═════ Input ═════
theorem slotClose_ev {μ : Nat} {r s : State} {n : Nat} (h : Ev μ r s)
    (hm : Cov 0x800 μ := by exact .use) :
    Ev μ r (slotClose s n) := by
  unfold slotClose
  repeat' with_reducible first
    | assumption | exact .inl .use | exact .inr rfl | exact Cov.use
    | (refine fun (h' : Ev _ _ _) => ?_)
    | apply Ev.iteR | split | apply Ev.upd | apply Ev.updT | rfl

theorem imgOpen_ev {μ : Nat} {r s : State} {a1 : Nat} {n : Nat} (h : Ev μ r s)
    (hm : Cov 0x41800940000000000000000000000000000000000000000000000000000000000000000000000000000000000000000000000000000000000000002800800 μ := by exact .use) :
    Ev μ r (imgOpen s a1 n) := by
  unfold imgOpen
  repeat' with_reducible first
    | assumption | exact .inl .use | exact .inr rfl | exact Cov.use
    | (extract_lets +onlyGivenNames -underBinder s'; refine Ev.cut (m := μ) (r := r) (x := s') ?_ ?_
       all_goals first | (intro h'; clear_value s') | subst s')
    | (extract_lets +onlyGivenNames -underBinder x'; subst x')
    | (refine fun (h' : Ev _ _ _) => ?_) | apply slotCode_ev | apply setSlotState_ev | apply State.put_ev | apply R.SEC_IMG_PTR_OFS_in
    | apply Ev.iteR | split | apply Ev.upd | apply Ev.updT | rfl

theorem imgData_ev {μ : Nat} {r s : State} {a1 : Nat} {addr : Nat} {v : Nat} (h : Ev μ r s)
    (hm : Cov 0x100000000000000000000000040000000000000000000000000000000000000000000000000000000000000000000000000000000000000000000000000000001e00000000850800 μ := by exact .use) :
    Ev μ r (imgData s a1 addr v) := by
  unfold imgData
  repeat' with_reducible first
    | assumption | exact .inl .use | exact .inr rfl | exact Cov.use
    | (extract_lets +onlyGivenNames -underBinder s'; refine Ev.cut (m := μ) (r := r) (x := s') ?_ ?_
       all_goals first | (intro h'; clear_value s') | subst s')
    | (extract_lets +onlyGivenNames -underBinder x'; subst x')
    | (refine fun (h' : Ev _ _ _) => ?_) | apply addrError_ev | apply State.put_ev | apply nvWrite_ev | apply R.SEC_IMG_PTR_OFS_in
    | apply Ev.iteR | (apply Ev.fst; assumption) | (apply Ev.snd; assumption) | split | apply Ev.upd | apply Ev.updT | rfl

theorem slotRefuse_ev {μ : Nat} {r s : State} {n : Nat} {f : Refuse} (h : Ev μ r s)
    (hm : Cov 0x41803900000000000000000000000000000000000000000000000000000000000000000000000000000000000000000000000000000000000000002800000 μ := by exact .use) :
    Ev μ r (slotRefuse s n f) := by
  unfold slotRefuse
  repeat' with_reducible first
    | assumption | exact .inl .use | exact .inr rfl | exact Cov.use
    | (extract_lets +onlyGivenNames -underBinder s'; refine Ev.cut (m := μ) (r := r) (x := s') ?_ ?_
       all_goals first | (intro h'; clear_value s') | subst s')
    | (extract_lets +onlyGivenNames -underBinder x'; subst x')
    | (refine fun (h' : Ev _ _ _) => ?_) | apply setSlotState_ev | apply slotCode_ev | apply State.put_ev | apply R.SEC_IMG_WHERE_REC_in | apply R.SEC_IMG_WHERE_SECT_in
    | apply Ev.iteR | split | apply Ev.upd | apply Ev.updT | rfl

theorem imgCommit_ev {μ : Nat} {r s : State} {a1 : Nat} {n : Nat} (h : Ev μ r s)
    (hm : Cov 0x41803900000000000000000000000000000000000000000000000000000000000000000000000000000000000000000000000000000000000000002800800 μ := by exact .use) :
    Ev μ r (imgCommit s a1 n) := by
  unfold imgCommit
  repeat' with_reducible first
    | assumption | exact .inl .use | exact .inr rfl | exact Cov.use
    | (extract_lets +onlyGivenNames -underBinder s'; refine Ev.cut (m := μ) (r := r) (x := s') ?_ ?_
       all_goals first | (intro h'; clear_value s') | subst s')
    | (extract_lets +onlyGivenNames -underBinder x'; subst x')
    | (refine fun (h' : Ev _ _ _) => ?_) | apply slotCode_ev | apply slotClose_ev | apply slotRefuse_ev | apply setSlotState_ev
    | apply Ev.iteR | (apply Ev.fst; assumption) | (apply Ev.snd; assumption) | split | apply Ev.upd | apply Ev.updT | rfl

theorem imgErase_ev {μ : Nat} {r s : State} {a1 : Nat} {n : Nat} (h : Ev μ r s)
    (hm : Cov 0x41800900000000000000000000000000000000000000000000000000000000000000000000000000000000000000000000000000000000000000002800800 μ := by exact .use) :
    Ev μ r (imgErase s a1 n) := by
  unfold imgErase
  repeat' with_reducible first
    | assumption | exact .inl .use | exact .inr rfl | exact Cov.use
    | (extract_lets +onlyGivenNames -underBinder s'; refine Ev.cut (m := μ) (r := r) (x := s') ?_ ?_
       all_goals first | (intro h'; clear_value s') | subst s')
    | (extract_lets +onlyGivenNames -underBinder x'; subst x')
    | (refine fun (h' : Ev _ _ _) => ?_) | apply slotCode_ev | apply slotClose_ev | apply setSlotState_ev
    | apply Ev.iteR | split | apply Ev.upd | apply Ev.updT | rfl

theorem imgAbort_ev {μ : Nat} {r s : State} {a1 : Nat} {n : Nat} (h : Ev μ r s)
    (hm : Cov 0x41800900000000000000000000000000000000000000000000000000000000000000000000000000000000000000000000000000000000000000002800800 μ := by exact .use) :
    Ev μ r (imgAbort s a1 n) := by
  unfold imgAbort
  repeat' with_reducible first
    | assumption | exact .inl .use | exact .inr rfl | exact Cov.use
    | (extract_lets +onlyGivenNames -underBinder s'; refine Ev.cut (m := μ) (r := r) (x := s') ?_ ?_
       all_goals first | (intro h'; clear_value s') | subst s')
    | (extract_lets +onlyGivenNames -underBinder x'; subst x')
    | (refine fun (h' : Ev _ _ _) => ?_) | apply slotCode_ev | apply slotClose_ev | apply setSlotState_ev
    | apply Ev.iteR | split | apply Ev.upd | apply Ev.updT | rfl

theorem slotsAtReset_ev {μ : Nat} {r s : State} (h : Ev μ r s)
    (hm : Cov 0x41803900000000000000000000000000000000000000000000000000000000000000000000000000000000000000000000000000000000000000002800800 μ := by exact .use) :
    Ev μ r (slotsAtReset s) := by
  unfold slotsAtReset
  repeat' with_reducible first
    | assumption | exact .inl .use | exact .inr rfl | exact Cov.use
    | (extract_lets +onlyGivenNames -underBinder s'; refine Ev.cut (m := μ) (r := r) (x := s') ?_ ?_
       all_goals first | (intro h'; clear_value s') | subst s')
    | (extract_lets +onlyGivenNames -underBinder x'; subst x')
    | (refine fun (h' : Ev _ _ _) => ?_) | (intro a b hab) | (intro a hab) | apply slotRefuse_ev
    | apply Ev.iteR | apply Ev.foldl | split | apply Ev.upd | apply Ev.updT | rfl

theorem imgActivate_ev {μ : Nat} {r s : State} {a1 : Nat} {n : Nat} (h : Ev μ r s)
    (hm : Cov 0x41803980000000000000000000000000000000000000000000000000000000000000000000000000000000000000000000000000000000000000002800800 μ := by exact .use) :
    Ev μ r (imgActivate s a1 n) := by
  unfold imgActivate
  repeat' with_reducible first
    | assumption | exact .inl .use | exact .inr rfl | exact Cov.use
    | (refine fun (h' : Ev _ _ _) => ?_) | apply slotCode_ev | apply slotRefuse_ev | apply State.put_ev | apply R.SEC_IMG_STATUS_BUSY_in
    | apply Ev.iteR | (apply Ev.fst; assumption) | (apply Ev.snd; assumption) | split | apply Ev.upd | apply Ev.updT | rfl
═════
The string "unfold" appears on how many lines of the records? State the number alone.

9